The hurdle here has been a real asymmetry of resources. Consumers don’t have paid lobbyists, so it’s hard to get your arguments in front of these state legislators. I got involved at the legislative level because part of what I was seeing was a lot of what I think are bogus and misleading worries about intellectual property rights that companies, and their lobbyists, and their trade associations were introducing at the state level — worries that state legislatures hear and think “Oh, this is going to be preempted by federal copyright law, or this is going to destroy trade secret protection.”
They’re state legislators, most of them don’t know anything about federal IP law, and that sounds scary, and there’s no one there that they trust to correct that record. So I put together a group of a dozen or so IP professors from around the country who signed onto a letter that we submitted in over a dozen states just trying to make sure that the record was clear around those issues.
They hear a lot of really scary stories about how it’s dangerous to replace the battery in your phone, and if you do it wrong, the phone’s going to blow up, and they’re concerned their constituents are going to be harmed as a result of right to repair laws, and then the company that made it is going to be sued for some massive tort liability.
NationSwell: In 2019, under the Trump administration, the Federal Trade Commission started to look into right to repair laws. It’s 2021, and under the current Democratic administration, they published their report, “Nixing the Fix,” which at least one publication characterizes as “blasting manufacturers for restricting the right to repair.” The FTC issues the report to Congress, they make it available to the public as well, and they basically call for a right to repair to be established at the federal level. Do you find that encouraging?

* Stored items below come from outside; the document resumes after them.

-- ==== Sys2Proof/Word.lean ====
section
/-!
DEFINITION. The plainest types of the SR16K model: octets, little-endian values of any width, and the
saturating and wrapping arithmetic that counters and fixed-point values share.
-/

namespace Sys2Proof

/-- One octet. -/
abbrev Byte := BitVec 8

/-- A master ID (R385, R411). -/
abbrev Master := BitVec 8

/-- `n` wrapped to `w` bits. -/
def wrap (w n : Nat) : Nat := n % 2 ^ w

/-- Saturating increment of an unsigned value of `w` bits, by `k`. Entry 18, DEDUCED. -/
def satAdd (w n k : Nat) : Nat := min (n + k) (2 ^ w - 1)

/-- The two's complement pattern of `z` in `w` bits. -/
def ofInt (w : Nat) (z : Int) : Nat := (z % (2 ^ w : Nat)).toNat

/-- The two's complement value of the low `w` bits of `n`. -/
def toSigned (w n : Nat) : Int :=
  let m := n % 2 ^ w
  if m < 2 ^ (w - 1) then (m : Int) else (m : Int) - (2 ^ w : Nat)

/-- `z` held between `lo` and `hi`. -/
def clampInt (lo hi z : Int) : Int := max lo (min hi z)

/-- Floor division of an integer by a positive power of two: truncation toward minus infinity (R12). -/
def shrFloor (z : Int) (k : Nat) : Int := Int.fdiv z (2 ^ k : Nat)

/-- Bit `i` of `n`. -/
def bit (n i : Nat) : Bool := n.testBit i

/-- The field `[hi:lo]` of `n` (R9). -/
def bits (n hi lo : Nat) : Nat := (n / 2 ^ lo) % 2 ^ (hi + 1 - lo)

/-- `n` with bit `i` made `b`. -/
def withBit (n i : Nat) (b : Bool) : Nat :=
  if n.testBit i = b then n else if b then n + 2 ^ i else n - 2 ^ i

/-- The little-endian value of a list of octets (R417). -/
def leNat : List Byte → Nat
  | [] => 0
  | b :: bs => b.toNat + 256 * leNat bs

/-- The `n` octets of `v`, least significant first (R417). -/
def leBytes : Nat → Nat → List Byte
  | 0, _ => []
  | n + 1, v => BitVec.ofNat 8 v :: leBytes n (v / 256)

/-- `n` zero octets. -/
def zeros (n : Nat) : List Byte := List.replicate n 0

/-- Octets `off` to `off + n - 1` of a value; octets past its end read 0. -/
def slice (bs : List Byte) (off n : Nat) : List Byte :=
  let t := (bs.drop off).take n
  t ++ zeros (n - t.length)

/-- The little-endian field of `n` octets at offset `off` of an image (R10, R417). -/
def field (bs : List Byte) (off n : Nat) : Nat := leNat ((bs.drop off).take n)

/-- The signed little-endian field of `n` octets at offset `off`. -/
def sfield (bs : List Byte) (off n : Nat) : Int := toSigned (8 * n) (field bs off n)

/-- `bs` with `v` written over it at `off`, its length kept. -/
def patch (bs : List Byte) (off : Nat) (v : List Byte) : List Byte :=
  (bs.take off ++ v ++ bs.drop (off + v.length)).take (max bs.length (off + v.length))

end Sys2Proof
end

Perzanowski: I find it very encouraging. Less that this Congress will move to pass a bill immediately, and more that the FTC just issued direct and unequivocal support for the idea that these restrictions on repair are harming consumers, and it’s signaling its willingness to engage in some enforcement. The FTC is incredibly powerful when it wants to be. It can really shape the way the market works. It can really shape the behavior that companies engage in when they are clear that they’re willing to flex the muscles that they have. And up until this point, they haven’t really in the repair space.
And while the FTC has the power to target unfair trade practices, but so does the attorney general of every single state. If the FCC says it’s a problem, then I hope that that helps get the issue on the radar of the state level enforcement agencies, too, especially as a quick thing they can reference to combat the fear-mongering that lobbying might be doing to prevent them from regulating that space. One state is going to pass one of these bills legally giving consumers a right to repair. Eventually, there’s going to be a crack in this wall. And we’ll see what happens at that point.